-- ==== Sys2Proof/Laws/State.lean ====
section
/-! SUPPORT. What the plain updates of the state leave alone, one lemma per field and update, and what a read after one gives. -/

namespace Sys2Proof.Machine

/-! ### setReg -/

@[simp] theorem State.setReg_get (s : State) (o : Nat) (v : Word) : (s.setReg o v).reg o = v := tget_tset_same ..
theorem State.setReg_get_other (s : State) (o : Nat) (v : Word) (j : Nat) (h : j ≠ o) : (s.setReg o v).reg j = s.reg j := by
  unfold State.reg State.setReg tset
  split
  · exact tget_tdel_other _ _ _ _ h
  · exact tget_tput_other _ _ _ _ _ h
@[simp] theorem State.setReg_pending (s : State) (o : Nat) (v : Word) : (s.setReg o v).pending = s.pending := rfl
@[simp] theorem State.setReg_powered (s : State) (o : Nat) (v : Word) : (s.setReg o v).powered = s.powered := rfl
@[simp] theorem State.setReg_freeIdx (s : State) (o : Nat) (v : Word) : (s.setReg o v).freeIdx = s.freeIdx := rfl
@[simp] theorem State.setReg_hostMem (s : State) (o : Nat) (v : Word) : (s.setReg o v).hostMem = s.hostMem := rfl
@[simp] theorem State.setReg_upsets (s : State) (o : Nat) (v : Word) : (s.setReg o v).upsets = s.upsets := rfl
@[simp] theorem State.setReg_glb (s : State) (o : Nat) (v : Word) : (s.setReg o v).glb = s.glb := rfl
@[simp] theorem State.setReg_boot (s : State) (o : Nat) (v : Word) : (s.setReg o v).boot = s.boot := rfl
@[simp] theorem State.setReg_bus (s : State) (o : Nat) (v : Word) : (s.setReg o v).bus = s.bus := rfl
@[simp] theorem State.setReg_i2c (s : State) (o : Nat) (v : Word) : (s.setReg o v).i2c = s.i2c := rfl
@[simp] theorem State.setReg_flt (s : State) (o : Nat) (v : Word) : (s.setReg o v).flt = s.flt := rfl
@[simp] theorem State.setReg_log (s : State) (o : Nat) (v : Word) : (s.setReg o v).log = s.log := rfl
@[simp] theorem State.setReg_hif (s : State) (o : Nat) (v : Word) : (s.setReg o v).hif = s.hif := rfl
@[simp] theorem State.setReg_ce (s : State) (o : Nat) (v : Word) : (s.setReg o v).ce = s.ce := rfl
@[simp] theorem State.setReg_pmc (s : State) (o : Nat) (v : Word) : (s.setReg o v).pmc = s.pmc := rfl
@[simp] theorem State.setReg_sec (s : State) (o : Nat) (v : Word) : (s.setReg o v).sec = s.sec := rfl
@[simp] theorem State.setReg_pin (s : State) (o : Nat) (v : Word) : (s.setReg o v).pin = s.pin := rfl
@[simp] theorem State.setReg_mgt (s : State) (o : Nat) (v : Word) : (s.setReg o v).mgt = s.mgt := rfl
@[simp] theorem State.setReg_stp (s : State) (o : Nat) (v : Word) : (s.setReg o v).stp = s.stp := rfl
@[simp] theorem State.setReg_ports (s : State) (o : Nat) (v : Word) : (s.setReg o v).ports = s.ports := rfl
@[simp] theorem State.setReg_hop (s : State) (o : Nat) (v : Word) : (s.setReg o v).hop = s.hop := rfl
@[simp] theorem State.setReg_scribe (s : State) (o : Nat) (v : Word) : (s.setReg o v).scribe = s.scribe := rfl
@[simp] theorem State.setReg_vc4s (s : State) (o : Nat) (v : Word) : (s.setReg o v).vc4s = s.vc4s := rfl
@[simp] theorem State.setReg_h4s (s : State) (o : Nat) (v : Word) : (s.setReg o v).h4s = s.h4s := rfl
@[simp] theorem State.setReg_los (s : State) (o : Nat) (v : Word) : (s.setReg o v).los = s.los := rfl
@[simp] theorem State.setReg_tribs (s : State) (o : Nat) (v : Word) : (s.setReg o v).tribs = s.tribs := rfl
@[simp] theorem State.setReg_hwys (s : State) (o : Nat) (v : Word) : (s.setReg o v).hwys = s.hwys := rfl
@[simp] theorem State.setReg_grps (s : State) (o : Nat) (v : Word) : (s.setReg o v).grps = s.grps := rfl
@[simp] theorem State.setReg_tsw (s : State) (o : Nat) (v : Word) : (s.setReg o v).tsw = s.tsw := rfl
@[simp] theorem State.setReg_cnf (s : State) (o : Nat) (v : Word) : (s.setReg o v).cnf = s.cnf := rfl
@[simp] theorem State.setReg_prt (s : State) (o : Nat) (v : Word) : (s.setReg o v).prt = s.prt := rfl
@[simp] theorem State.setReg_strs (s : State) (o : Nat) (v : Word) : (s.setReg o v).strs = s.strs := rfl
@[simp] theorem State.setReg_gfps (s : State) (o : Nat) (v : Word) : (s.setReg o v).gfps = s.gfps := rfl
@[simp] theorem State.setReg_dccs (s : State) (o : Nat) (v : Word) : (s.setReg o v).dccs = s.dccs := rfl

/-! ### setRing -/

@[simp] theorem State.setRing_get (s : State) (kind n : Nat) (r : Ring) : (s.setRing kind n r).ring kind n = r := tget_tset_same ..
theorem State.setRing_get_other (s : State) (kind n : Nat) (r : Ring) (k j : Nat) (h : ringKey k j ≠ ringKey kind n) : (s.setRing kind n r).ring k j = s.ring k j := tget_tset_other _ _ _ _ _ h
@[simp] theorem State.setRing_pending (s : State) (kind n : Nat) (r : Ring) : (s.setRing kind n r).pending = s.pending := rfl
@[simp] theorem State.setRing_powered (s : State) (kind n : Nat) (r : Ring) : (s.setRing kind n r).powered = s.powered := rfl
@[simp] theorem State.setRing_freeIdx (s : State) (kind n : Nat) (r : Ring) : (s.setRing kind n r).freeIdx = s.freeIdx := rfl
@[simp] theorem State.setRing_cfg (s : State) (kind n : Nat) (r : Ring) : (s.setRing kind n r).cfg = s.cfg := rfl
@[simp] theorem State.setRing_hostMem (s : State) (kind n : Nat) (r : Ring) : (s.setRing kind n r).hostMem = s.hostMem := rfl
@[simp] theorem State.setRing_upsets (s : State) (kind n : Nat) (r : Ring) : (s.setRing kind n r).upsets = s.upsets := rfl
@[simp] theorem State.setRing_glb (s : State) (kind n : Nat) (r : Ring) : (s.setRing kind n r).glb = s.glb := rfl
@[simp] theorem State.setRing_boot (s : State) (kind n : Nat) (r : Ring) : (s.setRing kind n r).boot = s.boot := rfl
@[simp] theorem State.setRing_bus (s : State) (kind n : Nat) (r : Ring) : (s.setRing kind n r).bus = s.bus := rfl
@[simp] theorem State.setRing_i2c (s : State) (kind n : Nat) (r : Ring) : (s.setRing kind n r).i2c = s.i2c := rfl
@[simp] theorem State.setRing_flt (s : State) (kind n : Nat) (r : Ring) : (s.setRing kind n r).flt = s.flt := rfl
@[simp] theorem State.setRing_log (s : State) (kind n : Nat) (r : Ring) : (s.setRing kind n r).log = s.log := rfl
@[simp] theorem State.setRing_ce (s : State) (kind n : Nat) (r : Ring) : (s.setRing kind n r).ce = s.ce := rfl
@[simp] theorem State.setRing_pmc (s : State) (kind n : Nat) (r : Ring) : (s.setRing kind n r).pmc = s.pmc := rfl
@[simp] theorem State.setRing_sec (s : State) (kind n : Nat) (r : Ring) : (s.setRing kind n r).sec = s.sec := rfl
@[simp] theorem State.setRing_pin (s : State) (kind n : Nat) (r : Ring) : (s.setRing kind n r).pin = s.pin := rfl
@[simp] theorem State.setRing_mgt (s : State) (kind n : Nat) (r : Ring) : (s.setRing kind n r).mgt = s.mgt := rfl
@[simp] theorem State.setRing_stp (s : State) (kind n : Nat) (r : Ring) : (s.setRing kind n r).stp = s.stp := rfl
@[simp] theorem State.setRing_ports (s : State) (kind n : Nat) (r : Ring) : (s.setRing kind n r).ports = s.ports := rfl
@[simp] theorem State.setRing_hop (s : State) (kind n : Nat) (r : Ring) : (s.setRing kind n r).hop = s.hop := rfl
@[simp] theorem State.setRing_scribe (s : State) (kind n : Nat) (r : Ring) : (s.setRing kind n r).scribe = s.scribe := rfl
@[simp] theorem State.setRing_vc4s (s : State) (kind n : Nat) (r : Ring) : (s.setRing kind n r).vc4s = s.vc4s := rfl
@[simp] theorem State.setRing_h4s (s : State) (kind n : Nat) (r : Ring) : (s.setRing kind n r).h4s = s.h4s := rfl
@[simp] theorem State.setRing_los (s : State) (kind n : Nat) (r : Ring) : (s.setRing kind n r).los = s.los := rfl
@[simp] theorem State.setRing_tribs (s : State) (kind n : Nat) (r : Ring) : (s.setRing kind n r).tribs = s.tribs := rfl
@[simp] theorem State.setRing_hwys (s : State) (kind n : Nat) (r : Ring) : (s.setRing kind n r).hwys = s.hwys := rfl
@[simp] theorem State.setRing_grps (s : State) (kind n : Nat) (r : Ring) : (s.setRing kind n r).grps = s.grps := rfl
@[simp] theorem State.setRing_tsw (s : State) (kind n : Nat) (r : Ring) : (s.setRing kind n r).tsw = s.tsw := rfl
@[simp] theorem State.setRing_cnf (s : State) (kind n : Nat) (r : Ring) : (s.setRing kind n r).cnf = s.cnf := rfl
@[simp] theorem State.setRing_prt (s : State) (kind n : Nat) (r : Ring) : (s.setRing kind n r).prt = s.prt := rfl
@[simp] theorem State.setRing_strs (s : State) (kind n : Nat) (r : Ring) : (s.setRing kind n r).strs = s.strs := rfl
@[simp] theorem State.setRing_gfps (s : State) (kind n : Nat) (r : Ring) : (s.setRing kind n r).gfps = s.gfps := rfl
@[simp] theorem State.setRing_dccs (s : State) (kind n : Nat) (r : Ring) : (s.setRing kind n r).dccs = s.dccs := rfl

/-! ### setRef -/

@[simp] theorem State.setRef_get (s : State) (k : Nat) (r : RefState) : (s.setRef k r).ref k = r := tget_tset_same ..
theorem State.setRef_get_other (s : State) (k : Nat) (r : RefState) (j : Nat) (h : j ≠ k) : (s.setRef k r).ref j = s.ref j := tget_tset_other _ _ _ _ _ h
@[simp] theorem State.setRef_pending (s : State) (k : Nat) (r : RefState) : (s.setRef k r).pending = s.pending := rfl
@[simp] theorem State.setRef_powered (s : State) (k : Nat) (r : RefState) : (s.setRef k r).powered = s.powered := rfl
@[simp] theorem State.setRef_freeIdx (s : State) (k : Nat) (r : RefState) : (s.setRef k r).freeIdx = s.freeIdx := rfl
@[simp] theorem State.setRef_cfg (s : State) (k : Nat) (r : RefState) : (s.setRef k r).cfg = s.cfg := rfl
@[simp] theorem State.setRef_hostMem (s : State) (k : Nat) (r : RefState) : (s.setRef k r).hostMem = s.hostMem := rfl
@[simp] theorem State.setRef_upsets (s : State) (k : Nat) (r : RefState) : (s.setRef k r).upsets = s.upsets := rfl
@[simp] theorem State.setRef_glb (s : State) (k : Nat) (r : RefState) : (s.setRef k r).glb = s.glb := rfl
@[simp] theorem State.setRef_boot (s : State) (k : Nat) (r : RefState) : (s.setRef k r).boot = s.boot := rfl
@[simp] theorem State.setRef_bus (s : State) (k : Nat) (r : RefState) : (s.setRef k r).bus = s.bus := rfl
@[simp] theorem State.setRef_i2c (s : State) (k : Nat) (r : RefState) : (s.setRef k r).i2c = s.i2c := rfl
@[simp] theorem State.setRef_flt (s : State) (k : Nat) (r : RefState) : (s.setRef k r).flt = s.flt := rfl
@[simp] theorem State.setRef_log (s : State) (k : Nat) (r : RefState) : (s.setRef k r).log = s.log := rfl
@[simp] theorem State.setRef_hif (s : State) (k : Nat) (r : RefState) : (s.setRef k r).hif = s.hif := rfl
@[simp] theorem State.setRef_ce (s : State) (k : Nat) (r : RefState) : (s.setRef k r).ce = s.ce := rfl
@[simp] theorem State.setRef_pmc (s : State) (k : Nat) (r : RefState) : (s.setRef k r).pmc = s.pmc := rfl
@[simp] theorem State.setRef_sec (s : State) (k : Nat) (r : RefState) : (s.setRef k r).sec = s.sec := rfl
@[simp] theorem State.setRef_pin (s : State) (k : Nat) (r : RefState) : (s.setRef k r).pin = s.pin := rfl
@[simp] theorem State.setRef_mgt (s : State) (k : Nat) (r : RefState) : (s.setRef k r).mgt = s.mgt := rfl
@[simp] theorem State.setRef_ports (s : State) (k : Nat) (r : RefState) : (s.setRef k r).ports = s.ports := rfl
@[simp] theorem State.setRef_hop (s : State) (k : Nat) (r : RefState) : (s.setRef k r).hop = s.hop := rfl
@[simp] theorem State.setRef_scribe (s : State) (k : Nat) (r : RefState) : (s.setRef k r).scribe = s.scribe := rfl
@[simp] theorem State.setRef_vc4s (s : State) (k : Nat) (r : RefState) : (s.setRef k r).vc4s = s.vc4s := rfl
@[simp] theorem State.setRef_h4s (s : State) (k : Nat) (r : RefState) : (s.setRef k r).h4s = s.h4s := rfl
@[simp] theorem State.setRef_los (s : State) (k : Nat) (r : RefState) : (s.setRef k r).los = s.los := rfl
@[simp] theorem State.setRef_tribs (s : State) (k : Nat) (r : RefState) : (s.setRef k r).tribs = s.tribs := rfl
@[simp] theorem State.setRef_hwys (s : State) (k : Nat) (r : RefState) : (s.setRef k r).hwys = s.hwys := rfl
@[simp] theorem State.setRef_grps (s : State) (k : Nat) (r : RefState) : (s.setRef k r).grps = s.grps := rfl
@[simp] theorem State.setRef_tsw (s : State) (k : Nat) (r : RefState) : (s.setRef k r).tsw = s.tsw := rfl
@[simp] theorem State.setRef_cnf (s : State) (k : Nat) (r : RefState) : (s.setRef k r).cnf = s.cnf := rfl
@[simp] theorem State.setRef_prt (s : State) (k : Nat) (r : RefState) : (s.setRef k r).prt = s.prt := rfl
@[simp] theorem State.setRef_strs (s : State) (k : Nat) (r : RefState) : (s.setRef k r).strs = s.strs := rfl
@[simp] theorem State.setRef_gfps (s : State) (k : Nat) (r : RefState) : (s.setRef k r).gfps = s.gfps := rfl
@[simp] theorem State.setRef_dccs (s : State) (k : Nat) (r : RefState) : (s.setRef k r).dccs = s.dccs := rfl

· · · ·

• [Task to complete]
From the first line of the records to the line containing "tget_tput_other _ _ _ _ _ h", inclusive, transcribe everything exactly and leave out the rest.

• [Answer space]
-- ==== Sys2Proof/Laws/State.lean ====
section
/-! SUPPORT. What the plain updates of the state leave alone, one lemma per field and update, and what a read after one gives. -/

namespace Sys2Proof.Machine

/-! ### setReg -/

@[simp] theorem State.setReg_get (s : State) (o : Nat) (v : Word) : (s.setReg o v).reg o = v := tget_tset_same ..
theorem State.setReg_get_other (s : State) (o : Nat) (v : Word) (j : Nat) (h : j ≠ o) : (s.setReg o v).reg j = s.reg j := by
  unfold State.reg State.setReg tset
  split
  · exact tget_tdel_other _ _ _ _ h
  · exact tget_tput_other _ _ _ _ _ h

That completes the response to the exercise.